# Pen Names and KDP Accounts



## Matthew Milson (Sep 25, 2012)

Hey folks. Hope everyone is having a happy Friday! Quick question: I'm looking to release some new books under a pen name. Should I create a new KDP account specifically for the pen name, or should I use my regular account/bookshelf and just type the pen name in the book listing?

Thanks for any advice!


----------



## Doglover (Sep 19, 2013)

Matthew Milson said:


> Hey folks. Hope everyone is having a happy Friday! Quick question: I'm looking to release some new books under a pen name. Should I create a new KDP account specifically for the pen name, or should I use my regular account/bookshelf and just type the pen name in the book listing?
> 
> Thanks for any advice!


You are not allowed more than one publishing account. If you have more than that you can get banned. You use your own account and just put the pen name in the author section in your book details, make up a profile for the author bit.


----------



## Talbot (Jul 14, 2015)

Here's a link that shows you how... http://selfpublishtoday.com/author-central-tutorial/


----------



## Matthew Milson (Sep 25, 2012)

Perfect! Thanks! I was worried about having to create multiple accounts and getting overwhelmed with tracking it all. Glad that won't be the case. Thanks again!


----------



## Jerry Patterson (Nov 20, 2013)

You can have up to 3 pen names for an author central account.  You can have more than one author central account however.  That enables you to have more than 3 pen names if desired.


----------



## ancaiovita (Feb 13, 2016)

Does anybody know if the royalties are then issued to the real name assigned to the KDP account? Would publishing under a pen name complicate things?


----------



## The 13th Doctor (May 31, 2012)

ancaiovita said:


> Does anybody know if the royalties are then issued to the real name assigned to the KDP account? Would publishing under a pen name complicate things?

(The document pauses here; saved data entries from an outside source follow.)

/-- What the window tables hold beside the four words of a window. -/
structure WinRun where
  round    : Nat := 0                -- round being applied (R134)
  latest   : List (Nat × Nat × BitVec 32) := []  -- counted packets, latest first: id, ec, arrival counter after it (R289)
  deriving DecidableEq, Repr

/-- A journaled packet awaiting its acknowledgement (R224). -/
structure Unacked where
  seq   : BitVec 64
  port  : Nat                        -- port that sent it last
  again : Bool := false              -- it has been sent more than once
  sent  : Nat                        -- ec
  n     : Nat                        -- source granules
  pkt   : Packet
  reps  : List Bool := []            -- as in TxPkt
  deriving DecidableEq, Repr

/-- What a send descriptor holds beside its words. -/
structure SendRun where
  unacked  : List Unacked := []
  gathered : Tab Granule := []       -- source granules read, by source granule number
  armedAt  : Nat := 0
  disarmAt : Option Nat := none      -- end of the completion cc of a DISARM
  latched  : Option (Nat × BitVec 32) := none  -- input packet id and COUNT (R289)
  digest   : Option (BitVec 256) := none       -- its digest, once complete
  poisSent : Bool := false
  deriving DecidableEq, Repr

/-- A tracking entry of the journal (R227). -/
structure Track where
  next : BitVec 64 := 0
  held : List (BitVec 64) := []
  deriving DecidableEq, Repr

/-- A journal entry (R226). -/
structure JEntry where
  id       : Nat
  pos      : Nat                 -- first granule in the ring
  header   : Nat                 -- data bits of the DATA header
  payload  : List Granule
  port     : Nat                 -- arrival port, 16 for the twin
  taken    : Nat := 0            -- ec in which its packet was accepted by the port's unit (R241)
  left     : Nat                 -- granules not written yet
  confirm  : Option Nat := none  -- waiting for JCONF since this ec
  accepted : Bool := false
  landing  : Bool := false
  landed   : Bool := false
  void     : Bool := false       -- discarded under R215
  resent   : Bool := false       -- sent as REPLAY and not confirmed (R231)
  deriving DecidableEq, Repr

/-- A checkpoint record (R230): ID, tracking table, id of the next unlanded journal entry. -/
structure Checkpoint where
  ckptId : BitVec 32
  tracks : Tab Track
  pos    : Nat
  deriving DecidableEq, Repr

/-- The twin unit (R226 to R231). Tracking entries are keyed by window * 65536 + rank. -/
structure Twin where
  tracks   : Tab Track := []
  journal  : List JEntry := []           -- oldest first
  nextId   : Nat := 0
  head     : Nat := 0                    -- ring position of the next entry
  own      : List Checkpoint := []
  theirs   : List (BitVec 32) := []
  both     : Option Checkpoint := none   -- the latest checkpoint held by both
  lastSeen : Bool := false               -- the last entry that the survivor holds has come (R231)
  deriving DecidableEq, Repr

/-- A signature sent or received and not yet paired (R294, R295), with the first ec offset of its interval where it was sent. -/
structure RSig where
  quad : Nat
  sceneNo : BitVec 32
  offset : Nat
  sig : BitVec 64
  deriving DecidableEq, Repr

/-- An event to absorb (R293): ec 0 of its scene, ec offset, place within the ec, quadrant, bytes. -/
structure RehEvent where
  ec0   : Nat
  off   : Nat
  key   : Nat
  quad  : Nat
  bytes : List Byte
  deriving DecidableEq, Repr

/-- A scene of the rehearsed group whose intervals have not all been sent (R294): `len` is L once it has ended. -/
structure RehScene where
  sceneNo : BitVec 32
  ec0     : Nat
  next    : Nat := 0
  len     : Option Nat := none
  deriving DecidableEq, Repr

/-- The rehearsal unit (R293 to R295). -/
structure Rehearsal where
  sigs    : Tab (BitVec 64) := []        -- running signature per quadrant, all ones where unlisted
  events  : List RehEvent := []
  scenes  : List RehScene := []          -- oldest first
  sent    : List RSig := []
  got     : List RSig := []
  deriving DecidableEq, Repr

/-! ### Integrity and repair -/

/-- A check point's view of one decode (R256, R257): path of MIO_ECC_CNT_k, PATH and REQ of the log, the location, and UNIT of source 7. -/
structure EccSite where
  cnt     : Nat
  path    : Nat
  req     : Nat
  us      : Bool := false
  quad    : Nat := 0
  cluster : Nat := 0
  bank    : Nat := 0
  row     : Nat := 0
  unit    : Nat := 0x00FF
  deriving DecidableEq, Repr

/-- An event on its way to the log table (R257): the cc in which it is inserted, the bc of its access, KIND and BITPOS. -/
structure LogDue where
  cc   : Nat
  bc   : Nat
  site : EccSite
  kind : Nat
  pos  : Nat
  deriving DecidableEq, Repr

/-- A bank that is being filled by rows (R23, R316): the next row, the bc of the latest one, and whether a strike fills it. -/
structure BankFill where
  row    : Nat := 0
  lastBc : Nat := 0
  since  : Nat := 0            -- bc from which that row is asked for
  strike : Bool := false
  deriving DecidableEq, Repr

/-- An entry of a write-back queue (R254). -/
structure WbEntry where
  bank    : Nat          -- row key of the granule
  gi      : Nat
  granule : Granule
  readBc  : Nat
  queueBc : Nat
  deriving DecidableEq, Repr

/-- The scrubber's position in one cluster (R259, R260). -/
structure Scrub where
  row    : Nat := 0
  read   : BitVec 16 := 0
  since  : Nat := 0            -- bc from which the present row is asked for
  writes : Tab (Nat × Nat × Granule) := []  -- per bank: row of a write-back due, first bc in which it is asked for, granule
  period : Option Nat := none     -- scrub period in which the row before the present one was begun
  start  : Nat := 0               -- frame in which the lap began
  laps   : Nat := 0               -- laps completed since sys_ready
  deriving DecidableEq, Repr

/-- A march test in progress (R266). -/
structure March where
  us : Bool
  cluster : Nat
  alg : Bool
  transp : Bool
  startBc : Nat := 0           -- bc from which it runs
  deriving DecidableEq, Repr

/-- The understudy of one quadrant (R269). -/
structure Understudy where
  map    : Option Nat := none     -- the cluster whose name it has taken
  unavail : Bool := false
  copying : Option Nat := none    -- MIGRATE in progress of this cluster
  copyRow : Nat := 0
  copySince : Nat := 0            -- bc from which the present row is asked for
  copied : BitVec 16 := 0         -- banks of the present row that have been copied
  filling : Bool := false         -- REPLACE fill in progress
  switchAt : Option Nat := none   -- frame of the switch
  fillFrom : Nat := 0             -- bc in which the fill of a REPLACE begins
  how    : Nat := 0               -- HOW of R272
  lost   : Bool := false
  deriving DecidableEq, Repr

/-- A strike in progress (R314 to R317): group, cc of the kill, banks still striking, banks struck. -/
structure Strike where
  group : Nat
  cc    : Nat
  banks : List Nat
  total : Nat
  deriving DecidableEq, Repr

/-! ### Everything else -/

/-- Stages of start-up (R344, R345, R354). -/
inductive BootPhase where
  | inReset | waitPll | waitKey | recovery | stopped | ready
  deriving DecidableEq, Repr

/-- Start-up, firmware and NVM (R343 to R364). -/
structure Boot where
  phase     : BootPhase := .inReset
  tst       : Bool := false
  keyFrom   : Nat := 0             -- bc before sys_ready at the end of step 3, from which the key is awaited
  factory   : Bool := false
  unlocks   : Nat := 0
  key       : Option (BitVec 256 × BitVec 16) := none
  pll       : Option (NvmDevice × StartChecks) := none   -- what PLL_LOCK brought, kept while the key is awaited
  dev       : NvmDevice := { readable := true, sfdp := true, quad := true, four := true, bytes := [] }
  iramRun   : List Byte := []
  iramIdle  : List Byte := []
  dram      : Tab Byte := []
  runHeader : List Byte := []
  uploadHdr : List Byte := []
  upload    : List Byte := []      -- ciphertext received
  nvmBusy   : Bool := false        -- an erase or program of slot 1 is under way
  ending    : Nat := 0             -- FW_END has passed: 2 the last of the body is still programmed, 1 the header and the check word (R361)
  stagedHdr : List Byte := []
  stagedBody : List Byte := []
  pause     : Option Bool := none  -- activate in progress: recorded ISSUE_PAUSE
  kicked    : Bool := true         -- the image has kicked since the activate
  actCc     : Nat := 0             -- cc of the latest accepted activate
  copying   : Nat := 0             -- SLOT_COPY may run: steps of it that remain (R364)
  repairSeq : BitVec 32 := 0
  marchFail : List Nat := []       -- clusters that failed their most recent march test
  repairAt  : Nat := 0             -- the copy of the repair record that was written or read last (R352)
  repairNew : Bool := false        -- the repair record in NVM is to be rewritten (R272)
  deriving DecidableEq, Repr

/-- Clocks (R88, R298, R323). -/
structure Clk where
  bc      : Nat := 0          -- R88
  run     : Bool := false     -- the bank clock runs
  frozen  : Bool := false     -- tableau in force (R296)
  vco     : Nat := 0          -- VCO periods since the last ref_clk edge
  ref     : Nat := 0          -- ref_clk edges since the release of rst_n
  pre     : Nat := 0          -- bc that have passed before the first rise of sys_ready, which R88 does not count
  div     : Nat := 3          -- D
  readyBc : Nat := 0          -- bc of the latest rise of sys_ready: start of the alive count (R312, R341)
  tabReq  : Option Nat := none -- bc of a tableau request, counted from the start of the clocks
  deriving DecidableEq, Repr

The royalties all get issued to the name/bank account assigned to kdp. I have three writing names and all my royalties (not that there's much) go to my real name/bank account.


----------



## Ann Grant (Jul 16, 2015)

Matthew Milson said:


> Hey folks. Hope everyone is having a happy Friday! Quick question: I'm looking to release some new books under a pen name. Should I create a new KDP account specifically for the pen name, or should I use my regular account/bookshelf and just type the pen name in the book listing?
> 
> Thanks for any advice!


I have books under two names and two accounts, my real name and a pen name (which is my middle and last name). 
(1) When I set up the pen name, I added it to my real name's account. You're allowed 3 pen names under one account.
(2) Amazon promptly mixed up the names and books on both accounts. A pen name book would appear with my real name and bio.
(3) After a bunch of emails to KDP, I unpublished the pen name books, set up a new email and new account under the pen name, and republished the books under that account. 
(4) I told KDP everything I was doing and they said fine. The books and names are totally separate now and I have had no problems at all. Again, I told KDP what I was doing and why and they approved. No being banned, no problems.
(5) BUT my real full name and bank info are the same on both accounts in the payment and tax section.


----------



## CassieL (Aug 29, 2013)

Just to clarify, your KDP account and your Author Central account are two separate things.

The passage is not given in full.